I ask the student about their background in physics, what their interests are and what their major is (or will be) in college. This gives me an idea of what excites them and how they might think about different problems.
I next assess their mathematical preparedness for the class. If they need more preparation in certain areas, I provide supplementary materials and guidance to catch them up.
What education and/or training do you have that relates to your work?
I have a Ph.D in Physics from the University of Illinois at Urbana Champaign. During my time at UIUC, I was a teaching assistant for many years during which I won several awards for teaching that I was nominated for by students as well as senior teaching faculty. Before graduate school, I also tutored for my undergraduate department at Queens College, CUNY and as a private tutor to high school and college students, and high school teachers.

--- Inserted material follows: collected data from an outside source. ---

/-- The legs of a transfer in cycles: to the remote location, and back, with a GET's data (R264). -/
def tLeg (s : State) (own : Nat) (d : List Word) : Nat × Nat :=
  let p := own / 2048
  match tTarget s p d with
  | some q =>
    if q = p then
      let r := routeOf own (tRemote d)
      (perfDelay r own false false, ansDelay r own false false)
    else (crossing s p q, crossing s q p)
  | none => (0, 0)

/-- The cycles from push to the retransmission store of E-die (R473); 0 within the package. -/
def storePath (s : State) (own : Nat) (d : List Word) : Nat :=
  if tTarget s (own / 2048) d = some (own / 2048) then 0 else edgePath own

/-- The issue of GET or PUT. -/
def transportOp (put : Bool) (o : Ops) (s : State) : Res :=
  issue .a s do
    let (hn, h) ← portM o 3 32
    let (dp, d) ← descM o 32
    let s ← askM id
    let sid := s.cur.sid
    let own := tidOfC (cidOf sid)
    let p := own / 2048
    limitM hn dp (tOk s p put d)
    let len := tLen d
    let aop := tAop d
    spanM (d.getD 0 0#64) (tLocal d : Nat) len (put || aop == 12) (!put)
    if put && tPkg d == identityOf s p then stepRowsM (tRemote d) 0 len 1
    let w2 := d.getD 2 0#64
    let cpl := wfield w2 46 1 == 1
    cplM hn dp 3 0 cpl
    portSlotM o hn h
    let here := tPkg d == identityOf s p
    let ownOnly := here && (pageStarts (tRemote d) len).all fun a => tileOfVa own a == some own
    waitOnUnless (·.remote) (!put || len == 0 || ownOnly || decide (remoteUsed s (cidOf sid) < 32))
    lastUseB o
    updM fun s =>
      let cmp := engRead (ownView sid s) own (tLocal d) (coreAt s (cidOf sid)).tenant len
      let c := { newCmd s 3 0 (if put then 21 else 20) hn d cpl with
        result := word (bytesNat (if aop = 12 then cmp.getD [] else [])), step := if cmp.isSome then 1 else 0 }
      let x := put && here && rowsXchg s sid (tidOfC (cidOf sid)) (tRemote d) 0 len 1
      let s := if x then xchgIssued sid s else s
      if len = 0 ∧ aop = 0 then
        let (id, s) := addCmd c s
        post (s.now + 1) (if put then .putLocalComplete else .getComplete) { a := id } s
      else
        let (lead, s) := if put && !ownOnly then
            let (aid, s) := freshId s
            let a : Acc :=
              { kind := .put, sid := sid, gen := c.gen, ipc := c.ipc, order := (slotAt s sid).issued
                dpkg := tKey s d, dev := false, va := tRemote d, size := len, key := none, bank := msgBank
                perfAt := 0, ansLat := 0, remote := true, tvalue := word (tRemote d), gang := c.gang }
            (aid, { s with accs := tput s.accs aid a })
          else (0, s)
        let (id, s) := addCmd { c with acc := lead, xchg := x } s
        match tTarget s p d with
        | none =>
          let s := modCmd id (fun c => { c with status := 4 }) s
          post (s.now + 4 + edgePath own + 1) (if put then .putRemoteComplete else .getComplete) { a := id } s
        | some _ =>
          let e := storePath s own d
          if put then
            post (s.now + 4 + loadLatency own (tLocal d) + e + (len + 79) / 80 + (if e = 0 then 1 else 0)) .putLocalComplete { a := id } s
          else
            post (s.now + 4) (if aop = 0 then .getRequestServe else .remoteAtomicServe) { a := id, b := 1 } s
    setCost 5

/-- GET (R261). -/
def execGet (o : Ops) (s : State) : Res := transportOp false o s
/-- PUT (R261). -/
def execPut (o : Ops) (s : State) : Res := transportOp true o s

/-- The tile a remote window address names at its package (R261): 0x7FF is the issuing tile only at home. -/
def remoteTile (own q va : Nat) : Option Nat :=
  if q = own / 2048 then windowTile own va
  else if nfield va 20 12 = 0x7FF then none
  else windowTile (q * 2048) va

/-- The first address of a remote window span that names no tile, or whose tile's router refuses the transfer (R261, R428). -/
def remoteRefused (s : State) (own q va n tenant part : Nat) : Option Nat :=
  (pageStarts va n).find? fun a => inWindow a && (match remoteTile own q a with
    | some t => !((q == own / 2048 && t == own) || routerOk s t tenant part (q != own / 2048))
    | none => true)

/-- The tile by which a transfer's remote addresses are decoded. -/
def remoteBase (own q : Nat) : Nat := if q = own / 2048 then own else q * 2048

/-- What a transfer finds at its remote side: the key of its first byte, a page to wait for, or a status. -/
def remoteCheck (s : State) (own q va n tenant part : Nat) : Nat × EngPage :=
  match remoteRefused s own q va n tenant part with
  | some a => (a, .fail 0 4)
  | none =>
    match engCheck s (remoteBase own q) va tenant n with
    | (_, .ok _) => (va, engKey s (remoteBase own q) va tenant)
    | e => e

/-- The MTU that logs a transfer's refusal at an address: that of the tile's die, or of the page; a code that names no tile, at die 0
(R398, log 111). -/
def remoteMtu (own q a : Nat) : Nat :=
  if inWindow a then
    match remoteTile own q a with
    | some t => mtuOfTile t
    | none => q * 8
  else mtuOfVa q a

/-- The bytes at a remote side. -/
def remoteRead (s : State) (own q va n tenant : Nat) : List Byte := (engRead s (remoteBase own q) va tenant n).getD []

def remoteWrite (sid own q va tenant : Nat) (bs : List Byte) (s : State) : State :=
  engWrite (remoteBase own q) va tenant bs (markDSpan (remoteBase own q) va bs.length s) (strandWriter sid s.now)

/-- A GET request or remote atomic leaves its engine, once no element of an earlier command is held there (R263, R473); the
compare value of a CAS whose page was not there at issue is read first, after the strand's earlier accesses (R261, R147). -/
def sendRequest (ev : Instr) (id : Nat) (c : Cmd) (s : State) : State :=
  let own := tidOfC (cidOf c.sid)
  let e := storePath s own c.desc
  let leg := (tLeg s own c.desc).1
  let ten := (coreAt s (cidOf c.sid)).tenant
  if engHeld s id c then post (s.now + 1) ev { a := id, b := 1 } s
  else if tAop c.desc = 12 ∧ c.step = 0 then
    if !released s c.entries then post (s.now + 1) ev { a := id, b := 1 } s else
    match engCheck s own (tLocal c.desc) ten (tLen c.desc) with
    | (a, .wait) => post (s.now + 1) ev { a := id, b := 1 } (engPark id (own / 2048) a ten s)
    | (_, .fail _ r) => post s.now .getComplete { a := id } (modCmd id (fun c => { c with status := failStatus r }) s)
    | _ => post (s.now + 1) ev { a := id, b := 1 } (modCmd id (fun c => { c with
        step := 1, result := word (bytesNat ((engRead s own (tLocal c.desc) ten (tLen c.desc)).getD [])) }) s)
  else if e = 0 then post (s.now + 1 + leg) ev { a := id } s
  else sendPkt (ferOfTile own) (tKey s c.desc) 64 leg ev { a := id } (s.now + e + 1) s

/-- The answer of a served command is on its way back: a GET's with its data, at 80 bytes a cycle between packages (R264). -/
def answerBack (id : Nat) (c : Cmd) (s : State) : State :=
  let own := tidOfC (cidOf c.sid)
  let q := tKey s c.desc
  let n := if c.op = 21 then 8 else tLen c.desc
  let t := s.now + (tLeg s own c.desc).2 + (if q = own / 2048 ∨ c.op = 21 then 0 else (n + 79) / 80)
  overLink q (own / 2048) (if n ≤ 56 then 1 else 2) n t (if c.op = 21 then .putRemoteComplete else .getComplete) { a := id } s

/-- The common part of serving a command at its remote side; `act` serves it at the key of its first byte. -/
def serveRemote (ev : Instr) (n : Nat) (wait : Bool) (act : Nat → Cmd → Nat → State → State) (s : State) : Res :=
  let id := s.ev.a
  match tfind s.cmds id with
  | none => .next s
  | some c =>
    if s.ev.b = 1 ∧ wait = true then .next (sendRequest ev id c s) else
    let cid := cidOf c.sid
    let own := tidOfC cid
    let ten := (coreAt s cid).tenant
    let back (st : Nat) (s : State) : State := answerBack id c (modCmd id (fun c => { c with status := st }) s)
    match tTarget s (own / 2048) c.desc with
    | none => .next (back 4 s)
    | some q =>
      if wait && !released s c.entries then .next (post (s.now + 1) ev { a := id } s)
      else if c.status ≠ 0 then .next (back c.status s)
      else
        match remoteCheck s own q (tRemote c.desc) n ten (coreAt s cid).part with
        | (a, .wait) => .next (post (s.now + 1) ev { a := id } (engPark id q a ten s))
        | (a, .fail _ r) =>
          .next (back (failStatus r) (if r = 4 then logReject (remoteMtu own q a) cid a ten s else s))
        | (_, .ok key) => .next (act id c key s)

/-- GET_REQUEST_SERVE (R261): the remote bytes are read; with `flag` they have an uncorrectable error (R464). -/
def execGetRequestServe (s : State) : Res :=
  let s := readErrorCmd s.ev.flag s.ev.a s
  let n := match tfind s.cmds s.ev.a with
    | some c => tLen c.desc
    | none => 0
  serveRemote .getRequestServe n true (fun id c _ s =>
    let own := tidOfC (cidOf c.sid)
    let q := tKey s c.desc
    let bs := remoteRead s own q (tRemote c.desc) n (coreAt s (cidOf c.sid)).tenant
    modCmd id (fun c => { c with data := bs }) (answerBack id c s)) s
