/-- A guard whose delivery to an acquirer fails becomes BROKEN as by the failure of its last holder, which the acquirer was (R127, R422).
The acquirer's request is then the head of the queue: where no holder is left it is granted at once with STATUS BROKEN, delivering nothing
(DESIGN CHOICE, log 104). -/
def breakDelivery (gid : Word) (r : GReq) (back : Nat) (g : Guard) (s : State) : State :=
  let (g, s) := repairG gid { g with holders := g.holders.erase (r.cid, r.entry) } s
  if !g.holders.isEmpty then putGuard gid { g with st := .broken, waiting := r :: g.waiting } s
  else
    let s := post (s.now + back) .grantArrival { p := .grant ⟨r, [], grantWord (if r.excl then 2 else 1) 1 0 g.ver⟩ } s
    let g := { g with st := if r.excl then .excl else .shared, holders := [(r.cid, r.entry)] }
    let run := if r.excl then [] else headRun g.waiting
    let (g, s) := run.foldl (fun p r => grantG gid 1 r p.1 p.2) ({ g with waiting := g.waiting.drop run.length }, s)
    putGuard gid g s

/-- A guard whose write-behind or stamps fail becomes BROKEN as by the failure of its last holder (R127, R422). -/
def breakG (gid : Word) (g : Guard) (s : State) : State :=
  let (g, s) := repairG gid g s
  let g := { g with st := .broken }
  let (g, s) := if g.holders.isEmpty then serveG gid 1 g s else (g, s)
  putGuard gid g s

/-! ### What a strand asks of a Verger (R106, R108 to R112, R266 to R268) -/

/-- The limits of a bind record (R108). -/
def recordOk (tid : Nat) (init : Bool) (w : List Word) : Bool :=
  let home := w.getD 0 0#64
  let len := (w.getD 1 0#64).toNat
  let land := w.getD 2 0#64
  let st := w.getD 3 0#64
  let isHome := wfield st 63 1 == 1
  home.toNat % 256 == 0 && decide (home.toNat + len ≤ windowBase) && len != 0 && len % 256 == 0 && wfield st 56 7 == 0
  && (if isHome then decide (len ≤ 2 ^ 40) && land == 0#64
      else decide (len ≤ 2 ^ 19) && land.toNat % 256 == 0 && inWindow land.toNat && windowTile tid land.toNat == some tid
        && decide (land.toNat % 2 ^ 20 + len ≤ 2 ^ 20)
        && (!init || (wfield st 0 2 == 0 && decide (wfield st 0 56 + 4 * (len / 256) ≤ windowBase))))

/-- An area overlaps a valid user entry, or a valid supervisor entry with USR = 1 (R109). -/
def areaTaken (s : State) (cid lo hi : Nat) : Bool :=
  (List.range 64).any fun e =>
    let v := rtView (rtAt s (cid * 64 + e))
    v.valid && (decide (16 ≤ e) || v.usr) && decide (v.base < v.limit) && decide (v.base < hi) && decide (lo < v.limit)

/-- The lowest user entry that is not valid. -/
def freeEntry (s : State) (cid : Nat) : Option Nat :=
  (List.range 64).find? fun e => decide (16 ≤ e) && !(rtView (rtAt s (cid * 64 + e))).valid

/-- A user entry's words. -/
def entryWords (base limit cls : Nat) (rd wr usr : Bool) : Word × Word :=
  (word (base + cls * 2 ^ 56),
   word (limit + 2 ^ 56 + (if rd then 2 ^ 57 else 0) + (if wr then 2 ^ 58 else 0) + (if usr then 2 ^ 61 else 0)))

/-- Removes a binding and its entry. -/
def dropBinding (cid e : Nat) (s : State) : State :=
  let b := bindAt s (cid * 64 + e)
  let h := holderOf s cid e
  putRt (cid * 64 + e) (0#64, 0#64)
    (modGuard b.guard (fun g => { g with binds := g.binds.erase (cid, h) }) { s with binds := tdel s.binds (cid * 64 + e) })

/-- A release of a binding has not left, or its write-behind is not complete (R112, R113). -/
def writeBehindOpen (s : State) (cid e : Nat) : Bool :=
  s.wbs.any fun p => p.2.rel.cid == cid && p.2.rel.entry == holderOf s cid e && (!p.2.sent || !p.2.rel.dirty.isEmpty)

def stCode (x : GSt) : Nat :=
  match x with
  | .free => 0
  | .shared => 1
  | .excl => 2
  | .broken => 3
  | .uninit => 4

What types of students have you worked with?
I've worked with students with many different background. As a teaching assistant, I've taught engineering, architecture, computer science and pre-medicine students. As a tutor, I've worked with high school and college students with different levels of familiarity with physics. My students included high school teachers seeking certification in physics.
What advice would you give a student looking to hire a teacher in your area of expertise?
A good physics teacher can explain a concept to you in many different ways. If it doesn't make sense in the first explanation, they should present a few more ways of looking at the problem until it does. If it begins to feel overwhelming, as physics and math often do, a good teacher will reel you back in and not let the stress roadblock you.
What questions should students think through before talking to teachers about their needs?
What's your history with the subject?
What parts do you like and what stresses you out?